How Market Lane became Carbon Neutral

Step 3: Offsetting emissions

To reach a net zero output of carbon we had to remove our total emissions from the atmosphere. This is done by buying carbon credits, which are certified instruments representing an emissions reduction of one metric tonne of greenhouse gas.

There are two types of carbon credits. The first represent activities that remove or capture greenhouse gases from the atmosphere and store them in ecosystems on land or in water –for example, planting trees. The second type prevent greenhouse gases from being emitted in areas and contexts they otherwise would.

Once a carbon credit has been purchased, it can be retired, meaning it is no longer possible to sell this credit. Retired credits count as deductions in your own emissions, so purchasing credits to cover the total tonnes of carbon your company has emitted brings you to net zero, or carbon neutral status.

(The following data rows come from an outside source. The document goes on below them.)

/-- The two branches of `SEEK.RX` (R150). -/
theorem seekRule_cases (b : Byte) (s : State) :
    (shiftIn s.cfg.endian s.win b = magic ∧ seekRule b s = { s with win := magic }.enterHdr) ∨
    (shiftIn s.cfg.endian s.win b ≠ magic ∧
      seekRule b s = { s with win := shiftIn s.cfg.endian s.win b, st := .seek }) := by
  unfold seekRule
  dsimp only
  split
  · next hm => exact .inl ⟨hm, by rw [hm]⟩
  · next hm => exact .inr ⟨hm, rfl⟩

/-- The three branches of `CHAIN.RX` (R154). -/
theorem chainRule_cases (b : Byte) (s : State) :
    (s.k.toNat < 3 ∧ chainRule b s = { s with win := shiftIn s.cfg.endian s.win b, k := s.k + 1 }) ∨
    (3 ≤ s.k.toNat ∧ shiftIn s.cfg.endian s.win b = magic ∧ chainRule b s = { s with win := magic }.enterHdr) ∨
    (3 ≤ s.k.toNat ∧ shiftIn s.cfg.endian s.win b ≠ magic ∧ chainRule b s = s.resync) := by
  unfold chainRule
  dsimp only
  split
  · next hk => exact .inl ⟨hk, rfl⟩
  · next hk =>
    split
    · next hm => exact .inr (.inl ⟨Nat.le_of_not_lt hk, hm, by rw [hm]⟩)
    · next hm => exact .inr (.inr ⟨Nat.le_of_not_lt hk, hm, rfl⟩)

/-- A header byte writes `len` or `addr` (R152). -/
theorem hdrField_cases (b : Byte) (s : State) :
    (s.k.toNat < s.cfg.W ∧ hdrField b s = { s with len := s.len ||| lane s.cfg s.k.toNat b }) ∨
    (s.cfg.W ≤ s.k.toNat ∧ hdrField b s = { s with addr := s.addr ||| lane s.cfg (s.k.toNat - s.cfg.W) b }) := by
  unfold hdrField
  split
  · next hk => exact .inl ⟨hk, rfl⟩
  · next hk => exact .inr ⟨Nat.le_of_not_lt hk, rfl⟩

@[simp] theorem hdrField_cfg (b : Byte) (s : State) : (hdrField b s).cfg = s.cfg := by
  obtain ⟨-, h⟩ | ⟨-, h⟩ := hdrField_cases b s <;> rw [h]
@[simp] theorem hdrField_st (b : Byte) (s : State) : (hdrField b s).st = s.st := by
  obtain ⟨-, h⟩ | ⟨-, h⟩ := hdrField_cases b s <;> rw [h]
@[simp] theorem hdrField_crc (b : Byte) (s : State) : (hdrField b s).crc = s.crc := by
  obtain ⟨-, h⟩ | ⟨-, h⟩ := hdrField_cases b s <;> rw [h]
@[simp] theorem hdrField_done (b : Byte) (s : State) : (hdrField b s).done = s.done := by
  obtain ⟨-, h⟩ | ⟨-, h⟩ := hdrField_cases b s <;> rw [h]
@[simp] theorem hdrField_mem (b : Byte) (s : State) : (hdrField b s).mem = s.mem := by
  obtain ⟨-, h⟩ | ⟨-, h⟩ := hdrField_cases b s <;> rw [h]
@[simp] theorem hdrField_rx (b : Byte) (s : State) : (hdrField b s).rx = s.rx := by
  obtain ⟨-, h⟩ | ⟨-, h⟩ := hdrField_cases b s <;> rw [h]

/-- The three branches of `HDR.RX` (R152, R153): a byte before the last, the last one of an ENTRY header, the last one
of a DATA header. -/
theorem hdrRule_cases (b : Byte) (s : State) :
    ∃ t, t = hdrField b (s.driveCrc .upd b) ∧
      ((s.k.toNat ≠ 2 * s.cfg.W - 1 ∧ hdrRule b s = { t with k := s.k + 1 }) ∨
       (s.k.toNat = 2 * s.cfg.W - 1 ∧ t.len = 0 ∧ hdrRule b s = { t with k := 0, st := .ack }) ∨
       (s.k.toNat = 2 * s.cfg.W - 1 ∧ t.len ≠ 0 ∧ hdrRule b s = { t with k := 0, j := 0, acc := 0, st := .pay })) := by
  refine ⟨_, rfl, ?_⟩
  unfold hdrRule
  dsimp only
  split
  · next hk =>
    unfold State.hdrDone
    split
    · next hlen => exact .inr (.inl ⟨hk, hlen, rfl⟩)
    · next hlen => exact .inr (.inr ⟨hk, hlen, rfl⟩)
  · next hk => exact .inl ⟨hk, rfl⟩

/-- The two effects of `PAY.RX` (R180): a write is issued, for a full word or at the end of the payload, or the byte is
gathered. -/
theorem payRule_cases (b : Byte) (s : State) :
    ∃ t, t = { s.driveCrc .upd b with j := fit s.cfg (s.j + 1) } ∧
      (((payPos s = s.cfg.W - 1 ∨ t.j = s.len) ∧ payRule b s = t.issueWrite (payAddr s) (payWord b s)) ∨
       (payPos s ≠ s.cfg.W - 1 ∧ t.j ≠ s.len ∧ payRule b s = { t with acc := payWord b s, st := .pay })) := by
  refine ⟨_, rfl, ?_⟩
  unfold payRule
  dsimp only
  split
  · next hp => exact .inl ⟨.inl hp, rfl⟩
  · next hp =>
    split
    · next hj => exact .inl ⟨.inr hj, rfl⟩
    · next hj => exact .inr ⟨hp, hj, rfl⟩

/-- The two branches of `WR.MEM` on a request the memory accepts (R183): the packet's last write, or one before it. -/
theorem wrRule_cases {s : State} (hn : neverAccepted s = false) :
    (s.j = s.len ∧ wrRule s = { s.acceptWrite with k := 0, st := .ack }) ∨
    (s.j ≠ s.len ∧ wrRule s = { s.acceptWrite with st := .pay }) := by
  rw [wrRule_of_accepted hn]
  split
  · next hj => exact .inl ⟨hj, rfl⟩
  · next hj => exact .inr ⟨hj, rfl⟩

/-- The three branches of `ACK.TX` (R200, R201, R202): a byte before the last, the last one of an ENTRY packet, the last
one of a DATA packet. -/
theorem ackRule_cases (s : State) :
    ∃ t, t = s.giveTx (txData s) ∧
      ((s.k.toNat < 3 ∧ ackRule s = { t with k := s.k + 1 }) ∨
       (3 ≤ s.k.toNat ∧ s.len = 0 ∧ ackRule s = t.terminate) ∨
       (3 ≤ s.k.toNat ∧ s.len ≠ 0 ∧ ackRule s = { t with k := 0, win := 0, st := .chain })) := by
  refine ⟨_, rfl, ?_⟩
  unfold ackRule
  dsimp only
  split
  · next hk => exact .inl ⟨hk, rfl⟩
  · next hk =>
    unfold State.ackDone
    split
    · next hlen => exact .inr (.inl ⟨Nat.le_of_not_lt hk, hlen, rfl⟩)
    · next hlen => exact .inr (.inr ⟨Nat.le_of_not_lt hk, hlen, rfl⟩)

/-- With a clock edge as the next input, a step is that edge. -/
theorem step_of_edge {s : State} {p : Ports} {rest : List Input} (hi : s.inputs = .edge p :: rest) :
    step s = (fetchEdge p { s with inputs := rest }).outcome := by
  simp [step_eq, fetch, hi]

/-- A step that answers is counted off a run. -/
theorem run_succ_of_step {s u : State} (n : Nat) (hs : step s = .next u) :
    Host.Core.run Sys2Proof.core (n + 1) s = Host.Core.run Sys2Proof.core n u := by
  have hcore : Sys2Proof.core.step s = .next u := hs
  simp [Host.Core.run, hcore]

end Sys2Proof.Machine
end

section
/-! The invariants (R26). `Inv` is a clause of the FSM state the block is in, and two clauses that hold in every state:
words fit their width, memory its address space. In this form each branch of a step rule owes one clause. -/

namespace Sys2Proof.Machine

/-- What `Inv` says of the registers by the FSM state. -/
def StateClause (s : State) : Prop :=
  match s.st with
  | .seek => s.done = false
  | .hdr => s.done = false ∧ s.k.toNat < 2 * s.cfg.W
  | .pay =>
    s.done = false ∧ s.j.toNat < s.len.toNat ∧
      ∀ q, s.j.toNat % s.cfg.W ≤ q → q < s.cfg.W → byteAt s.acc (sh s.cfg.endian q s.cfg.W) = 0
  | .wr => s.done = false ∧ 1 ≤ s.j.toNat ∧ s.j.toNat ≤ s.len.toNat ∧ s.acc = 0
  | .ack => s.done = false ∧ s.k.toNat < 4
  | .chain => s.done = false ∧ s.k.toNat < 4
  | .done => s.done = true
  | .reserved => False

theorem Inv.stateClause {s : State} (h : Inv s) : StateClause s := by
  have hdone := h.doneFlag
  unfold StateClause
  cases hst : s.st
  case seek => simpa [hst] using hdone
  case hdr => exact ⟨by simpa [hst] using hdone, h.hdrPos hst⟩
  case pay => exact ⟨by simpa [hst] using hdone, (h.payCount hst).1, h.payLanes hst⟩
  case wr => exact ⟨by simpa [hst] using hdone, (h.wrCount hst).1, (h.wrCount hst).2, h.wrAcc hst⟩
  case ack => exact ⟨by simpa [hst] using hdone, h.ackPos (.inl hst)⟩
  case chain => exact ⟨by simpa [hst] using hdone, h.ackPos (.inr hst)⟩
  case done => exact hdone.1 hst
  case reserved => exact h.legalState hst

theorem Inv.of_stateClause {s : State} (h : StateClause s) (hw : WordsFit s) (hm : MemoryFits s.cfg s.mem) : Inv s where
  legalState hst := by simp [StateClause, hst] at h
  hdrPos hst := by
    simp only [StateClause, hst] at h
    exact h.2
  ackPos hst := by
    obtain hst | hst := hst <;> simp only [StateClause, hst] at h <;> exact h.2
  payCount hst := by
    simp only [StateClause, hst] at h
    obtain ⟨-, hj, -⟩ := h
    exact ⟨hj, fun h0 => by simp [h0] at hj⟩
  payLanes hst := by
    simp only [StateClause, hst] at h
    obtain ⟨-, -, hlanes⟩ := h
    exact hlanes
  wrCount hst := by
    simp only [StateClause, hst] at h
    obtain ⟨-, hpos, hle, -⟩ := h
    exact ⟨hpos, hle⟩
  wrAcc hst := by
    simp only [StateClause, hst] at h
    obtain ⟨-, -, -, hacc⟩ := h
    exact hacc
  doneFlag := by
    unfold StateClause at h
    cases hst : s.st <;> simp [hst] at h <;> simp [h]
  words := hw
  memory := hm

/-! ### What the invariants do not speak of -/

/-- `win`, `crc`, the fault record, the streams and the inputs stand in no clause. -/
theorem Inv.with_unread {s : State} (h : Inv s) (w c : Word32) (fs : List Fault) (bs : List Byte) (os : List Output)
    (is : List Input) : Inv { s with win := w, crc := c, faults := fs, rx := bs, out := os, inputs := is } :=
  .of_stateClause h.stateClause { h.words with } h.memory

theorem Inv.dropRx {s : State} (h : Inv s) : Inv s.dropRx := h.with_unread _ _ _ _ _ _

theorem Inv.giveTx {s : State} (h : Inv s) (b : Byte) : Inv (s.giveTx b) := h.with_unread _ _ _ _ _ _

theorem Inv.driveCrc {s : State} (h : Inv s) (op : CrcOp) (d : Byte) : Inv (s.driveCrc op d) :=
  h.with_unread _ _ _ _ _ _

theorem Inv.noteFault {s : State} (h : Inv s) : Inv s.noteFault := by
  obtain ⟨-, he⟩ | ⟨-, -, he⟩ | ⟨-, -, he⟩ := noteFault_cases s <;> rw [he]
  · rw [record_eq]; exact h.with_unread _ _ _ _ _ _
  · rw [record_eq]; exact h.with_unread _ _ _ _ _ _
  · exact h

/-! ### Memory -/

theorem MemoryFits.set {c : Cfg} {m : Memory} {a : Nat} (h : MemoryFits c m) (ha : a < 2 ^ c.bits) (b : Byte) :
    MemoryFits c (m.set a b) :=
  ⟨Memory.set_wf h.wf, Memory.set_bound h.bound ha⟩

theorem MemoryFits.memWrite {c : Cfg} {m : Memory} (h : MemoryFits c m) (a v : Word) :
    MemoryFits c (memWrite c a v m) :=
  ⟨memWrite_wf h.wf, memWrite_bound h.bound⟩

theorem Inv.otherWrite {s : State} (h : Inv s) (a : Word) (b : Byte) : Inv (otherWrite a b s) :=
  .of_stateClause h.stateClause { h.words with } (h.memory.set (byteAddr_lt _ _ _) b)

/-! ### Words -/

theorem fits_zero (c : Cfg) : Fits c 0 := Nat.two_pow_pos _

theorem fits_or {c : Cfg} {x y : Word} (hx : Fits c x) (hy : Fits c y) : Fits c (x ||| y) := by
  unfold Fits
  rw [BitVec.toNat_or]
  exact Nat.or_lt_two_pow hx hy

theorem lane_fits (c : Cfg) (p : Nat) (b : Byte) : Fits c (lane c p b) := fit_fits _ _

/-- A byte in a lane of the word is not cut off by the word's width. -/
theorem lane_eq_shiftLeft {c : Cfg} {p : Nat} (hp : p < c.W) (b : Byte) :
    lane c p b = b.setWidth 64 <<< sh c.endian p c.W := by
  have hW : c.W ≤ 8 := by obtain h | h := c.W_cases <;> omega
  exact fit_of_fits (by simpa [assemble, Cfg.bits] using assemble_toNat_lt (e := c.endian) hW [b] p hp)

/-- A byte in the lane of position `p` leaves every other lane zero. -/
theorem byteAt_lane_of_ne {c : Cfg} {p q : Nat} (hp : p < c.W) (hq : q < c.W) (hne : p ≠ q) (b : Byte) :
    byteAt (lane c p b) (sh c.endian q c.W) = 0 := by
  have hW : c.W ≤ 8 := by obtain h | h := c.W_cases <;> omega
  rw [lane_eq_shiftLeft hp, byteAt_byte_shiftLeft_sh hW hp hq, if_neg hne]

/-! ### The step rules -/

/-- Outside `DONE` a state that meets the invariants has `done = 0`. -/
theorem Inv.done_eq_false {s : State} (h : Inv s) (hst : s.st ≠ .done) : s.done = false := by
  simpa [hst] using h.doneFlag

/-- The byte counter starts within the four bytes of an acknowledgment or a chain check. -/
theorem zero_toNat_lt_four : (0 : BitVec 4).toNat < 4 := by decide

theorem enterHdr_inv {s : State} (hd : s.done = false) (hw : WordsFit s) (hm : MemoryFits s.cfg s.mem) :
    Inv s.enterHdr := by
  have hpos : 0 < 2 * s.cfg.W := Nat.mul_pos (by decide) s.cfg.W_pos
  exact .of_stateClause ⟨hd, hpos⟩ { hw with len := fits_zero _, addr := fits_zero _ } hm

theorem seekRule_inv {s : State} (b : Byte) (h : Inv s) (hst : s.st = .seek) : Inv (seekRule b s) := by
  have hd := h.done_eq_false (by simp [hst])
  obtain ⟨-, he⟩ | ⟨-, he⟩ := seekRule_cases b s <;> rw [he]
  · exact enterHdr_inv hd { h.words with } h.memory
  · exact .of_stateClause hd { h.words with } h.memory

theorem chainRule_inv {s : State} (b : Byte) (h : Inv s) (hst : s.st = .chain) : Inv (chainRule b s) := by
  have hd := h.done_eq_false (by simp [hst])
  obtain ⟨hk, he⟩ | ⟨-, -, he⟩ | ⟨-, -, he⟩ := chainRule_cases b s <;> rw [he]
  · have hk' : (s.k + 1).toNat < 4 := by bv_omega
    have hclause : StateClause { s with k := s.k + 1 } := by
      simp only [StateClause, hst]
      exact ⟨hd, hk'⟩
    exact .of_stateClause hclause { h.words with } h.memory
  · exact enterHdr_inv hd { h.words with } h.memory
  · exact .of_stateClause hd { h.words with } h.memory

theorem hdrField_wordsFit {s : State} (b : Byte) (h : WordsFit s) : WordsFit (hdrField b s) := by
  obtain ⟨-, he⟩ | ⟨-, he⟩ := hdrField_cases b s <;> rw [he]
  · exact { h with len := fits_or h.len (lane_fits _ _ _) }
  · exact { h with addr := fits_or h.addr (lane_fits _ _ _) }

theorem hdrRule_inv {s : State} (b : Byte) (h : Inv s) (hst : s.st = .hdr) : Inv (hdrRule b s) := by
  have hk := h.hdrPos hst
  obtain ⟨t, ht, hcases⟩ := hdrRule_cases b s
  have hw : WordsFit t := ht ▸ hdrField_wordsFit b (h.driveCrc .upd b).words
  have htc : t.cfg = s.cfg := by simp [ht]
  have htst : t.st = .hdr := by simp [ht, hst]
  have hd : t.done = false := by simpa [ht] using h.done_eq_false (by simp [hst])
  have hm : MemoryFits t.cfg t.mem := by simpa [ht] using h.memory
  obtain ⟨hne, he⟩ | ⟨-, -, he⟩ | ⟨-, hlen, he⟩ := hcases <;> rw [he]
  · have hk' : (s.k + 1).toNat < 2 * t.cfg.W := by
      rw [htc]
      obtain hW | hW := s.cfg.W_cases <;> rw [hW] at hk hne ⊢ <;> bv_omega
    have hclause : StateClause { t with k := s.k + 1 } := by
      simp only [StateClause, htst]
      exact ⟨hd, hk'⟩
    exact .of_stateClause hclause { hw with } hm
  · exact .of_stateClause ⟨hd, zero_toNat_lt_four⟩ { hw with } hm
  · have hpos : 0 < t.len.toNat := by bv_omega
    exact .of_stateClause ⟨hd, hpos, fun q _ _ => byteAt_zero _⟩ { hw with j := fits_zero _, acc := fits_zero _ } hm

/-- Below `len` the count of payload bytes does not wrap. -/
theorem fit_add_one_toNat {c : Cfg} {j len : Word} (hj : j.toNat < len.toNat) (hlen : Fits c len) :
    (fit c (j + 1)).toNat = j.toNat + 1 := by
  have hadd : (j + 1).toNat = j.toNat + 1 := by bv_omega
  rw [fit_toNat, hadd, Nat.mod_eq_of_lt (by omega)]

/-- Within a word the next payload byte goes to the next position. -/
theorem payPos_succ {s : State} (hp : payPos s ≠ s.cfg.W - 1) : (s.j.toNat + 1) % s.cfg.W = payPos s + 1 := by
  unfold payPos at hp ⊢
  obtain hW | hW := s.cfg.W_cases <;> rw [hW] at hp ⊢ <;> omega

/-- A lane past the position of the byte taken is as it was. -/
theorem byteAt_payWord {s : State} (b : Byte) {q : Nat} (hpq : payPos s < q) (hq : q < s.cfg.W) :
    byteAt (payWord b s) (sh s.cfg.endian q s.cfg.W) = byteAt s.acc (sh s.cfg.endian q s.cfg.W) := by
  rw [payWord, byteAt_or, byteAt_lane_of_ne (hpq.trans hq) hq hpq.ne]
  exact BitVec.or_zero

At first we found the process of purchasing credits quite overwhelming.  One thing we hadn't known is that offsets are bought and sold on an open market, so the price of an offset is partly based on the cost of running the project, but also on market demand for those credits. The more demand for an offset, the higher the price. We also learnt that not all offsets are created equal, and there has been a lot of controversy recently about the quality of some projects – especially in Australia, where projects have been criticised for not genuinely removing carbon from the atmosphere or preventing it from being emitted, and rather just giving the appearance of doing so.  

When we initially went to purchase credits we found the choice of projects quite limiting. In some cases, the projects we wanted to support had a minimum volume (that as a company we were too small to purchase); others had sold out or were prohibitively expensive. Thankfully, the Pangolin team were on hand to guide us through this process and helped us select credits that had been developed, monitored and verified under robust global standards. For the 2020/21 financial year (our first year of being carbon neutral) we purchased offsets in two renewable energy projects in India, one hydro and the other wind. These projects provide renewable energy to communities who otherwise would have relied on burning fossil fuels.

For FY21/22 we have a bit more time to plan, research and seek out projects that feel aligned with our business values and goals. So far, we have purchased some credits from the Aboriginal Carbon Foundation, who have a project called Savanna Burning. Controlled burns in the early part of northern Australia’s dry season prevent bushfires that release enormous quantities of carbon into the atmosphere. The Savanna Burning project uses controlled burns to prevent greenhouse gas emissions while providing significant income to First Nations groups.


Step 4: Avoid, reduce, reuse

This step is related to step 1 and our ongoing work to reduce emissions. While we’ve been working for many years to limit our impact on the environment, the process of becoming carbon neutral was illuminating, highlighting areas where we can make a much greater impact, and helping us define and prioritise our goals and our strategy.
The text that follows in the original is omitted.